His body stiffened. "I don't think that's necessary."
For a second, she teetered on the edge of reaching out and touching him—letting her fingers skim down the length of his broad shoulders, across the solid wall of muscle he called a chest, and over the hard plane of abs in a journey that led straight to his belt buckle and all the hard goodness that was tucked away inside his pants—but she pulled back just in time, snapped out of the coquette imitation and back to her normal self. "Good, then how about helping me change the tire?"
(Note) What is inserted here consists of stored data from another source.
-- ==== Sys2Proof/Machine/Dispatch.lean ====
section
/-! DEFINITION. The dispatch: one arm per constructor of `Instr`. -/

namespace Sys2Proof.Machine

def exec (i : Instr) (s : State) : Host.Outcome State Fault Refusal :=
  match i with
  | .portInit p => Sys2Proof.Machine.execPortInit p s
  | .enc4b5b n => Sys2Proof.Machine.execEnc4b5b n s
  | .dec4b5b sym => Sys2Proof.Machine.execDec4b5b sym s
  | .bmcenc sym lvl => Sys2Proof.Machine.execBmcenc sym lvl s
  | .bmcdec cells => Sys2Proof.Machine.execBmcdec cells s
  | .crcInit => Sys2Proof.Machine.execCrcInit s
  | .crcHash16 v => Sys2Proof.Machine.execCrcHash16 v s
  | .crcHash32 v => Sys2Proof.Machine.execCrcHash32 v s
  | .crcResult => Sys2Proof.Machine.execCrcResult s
  | .wrPreamble p => Sys2Proof.Machine.execWrPreamble p s
  | .wrSym p sym => Sys2Proof.Machine.execWrSym p sym s
  | .wrLastEdge p => Sys2Proof.Machine.execWrLastEdge p s
  | .encShort p v => Sys2Proof.Machine.execEncShort p v s
  | .encWord p v => Sys2Proof.Machine.execEncWord p v s
  | .txMsg p h objs => Sys2Proof.Machine.execTxMsg p h objs s
  | .txHardReset p => Sys2Proof.Machine.execTxHardReset p s
  | .txBist p => Sys2Proof.Machine.execTxBist p s
  | .txStop p => Sys2Proof.Machine.execTxStop p s
  | .txRead p => Sys2Proof.Machine.execTxRead p s
  | .rxCapture p cells => Sys2Proof.Machine.execRxCapture p cells s
  | .findPreamble p => Sys2Proof.Machine.execFindPreamble p s
  | .deqBits p off n => Sys2Proof.Machine.execDeqBits p off n s
  | .decShort p off => Sys2Proof.Machine.execDecShort p off s
  | .decWord p off => Sys2Proof.Machine.execDecWord p off s
  | .rxAnalyze p => Sys2Proof.Machine.execRxAnalyze p s
  | .ccSetPull p pull => Sys2Proof.Machine.execCcSetPull p pull s
  | .ccClassify pull mv => Sys2Proof.Machine.execCcClassify pull mv s
  | .ccSample p mv1 mv2 => Sys2Proof.Machine.execCcSample p mv1 mv2 s
  | .ccGet p => Sys2Proof.Machine.execCcGet p s
  | .reservedOp1D args => Sys2Proof.Machine.execReservedOp1D args s
  | .reservedOp1E args => Sys2Proof.Machine.execReservedOp1E args s
  | .reservedOp1F args => Sys2Proof.Machine.execReservedOp1F args s
  | .symReserved00 => Sys2Proof.Machine.execSymReserved00 s
  | .symReserved01 => Sys2Proof.Machine.execSymReserved01 s
  | .symReserved02 => Sys2Proof.Machine.execSymReserved02 s
  | .symReserved03 => Sys2Proof.Machine.execSymReserved03 s
  | .symReserved04 => Sys2Proof.Machine.execSymReserved04 s
  | .symReserved05 => Sys2Proof.Machine.execSymReserved05 s
  | .symKSync3 => Sys2Proof.Machine.execSymKSync3 s
  | .symKRst1 => Sys2Proof.Machine.execSymKRst1 s
  | .symReserved08 => Sys2Proof.Machine.execSymReserved08 s
  | .symData1 => Sys2Proof.Machine.execSymData1 s
  | .symData4 => Sys2Proof.Machine.execSymData4 s
  | .symData5 => Sys2Proof.Machine.execSymData5 s
  | .symReserved0C => Sys2Proof.Machine.execSymReserved0C s
  | .symKEop => Sys2Proof.Machine.execSymKEop s
  | .symData6 => Sys2Proof.Machine.execSymData6 s
  | .symData7 => Sys2Proof.Machine.execSymData7 s
  | .symReserved10 => Sys2Proof.Machine.execSymReserved10 s
  | .symKSync2 => Sys2Proof.Machine.execSymKSync2 s
  | .symData8 => Sys2Proof.Machine.execSymData8 s
  | .symData9 => Sys2Proof.Machine.execSymData9 s
  | .symData2 => Sys2Proof.Machine.execSymData2 s
  | .symData3 => Sys2Proof.Machine.execSymData3 s
  | .symDataA => Sys2Proof.Machine.execSymDataA s
  | .symDataB => Sys2Proof.Machine.execSymDataB s
  | .symKSync1 => Sys2Proof.Machine.execSymKSync1 s
  | .symKRst2 => Sys2Proof.Machine.execSymKRst2 s
  | .symDataC => Sys2Proof.Machine.execSymDataC s
  | .symDataD => Sys2Proof.Machine.execSymDataD s
  | .symDataE => Sys2Proof.Machine.execSymDataE s
  | .symDataF => Sys2Proof.Machine.execSymDataF s
  | .symData0 => Sys2Proof.Machine.execSymData0 s
  | .symReserved1F => Sys2Proof.Machine.execSymReserved1F s
  | .osSop => Sys2Proof.Machine.execOsSop s
  | .osSopP => Sys2Proof.Machine.execOsSopP s
  | .osSopPp => Sys2Proof.Machine.execOsSopPp s
  | .osHardReset => Sys2Proof.Machine.execOsHardReset s
  | .osCableReset => Sys2Proof.Machine.execOsCableReset s

end Sys2Proof.Machine
end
He let out a half groan, half sigh and started to roll up his sleeves. "Give me the jack."
She could change the tire. It wasn't that she didn't know how, but some things were too good to miss. Seeing Drew Jackson's forearms flex as he went to work on her flat tire was one of them, especially when he'd be so focused on the job at hand that he wouldn't know she was watching.
"So what's the deal with those guys following you?" he said in mid-tire change.
Leah had noticed the ginormous truck in her rearview mirror about thirty miles outside of Fort Worth. It hadn't gotten weird until she noticed the truck mirroring every one of her moves as she switched lanes, passed cars and did an almost stop at a gas station. By the time she'd gotten to Catfish Creek, adrenaline was slingshotting through her body hitting every nerve.
"I really don't know." She wished like hell she was lying, but she had no frickin' clue who those assholes were.
Drew grunted in answer and finished putting on the donut tire he'd gotten out of the trunk. "This should get you to the service station. They'll probably have to order the tire you need. I doubt that Vasquez's Auto Care carries Aston Martin-approved tires."
Oh, she was so not forking over that kind of cash. "It's a rental."
"That's one way to treat yourself."
Pride pricked at his disapproving tone, she doubled down on his obvious belief that she was some sort of drug queen pin. "At least I know how to have a good time."
He stood up, eyeballing her from head to foot and back up again as he wiped his hands on the small mechanic's towel that had been in the trunk next to the jack. The look made her flush in all the best ways as warm desire slid across her skin as tangible as a lover's touch. Judging by the knowing smirk on his face, he noticed.
"As I recall," he said, tossing the towel in the small compartment where he'd already put the jack, "you know how to do a lot of things—most of which don't exactly fit in the good category."
Not when it came to them. "Are you flirting with me, Drew Jackson?"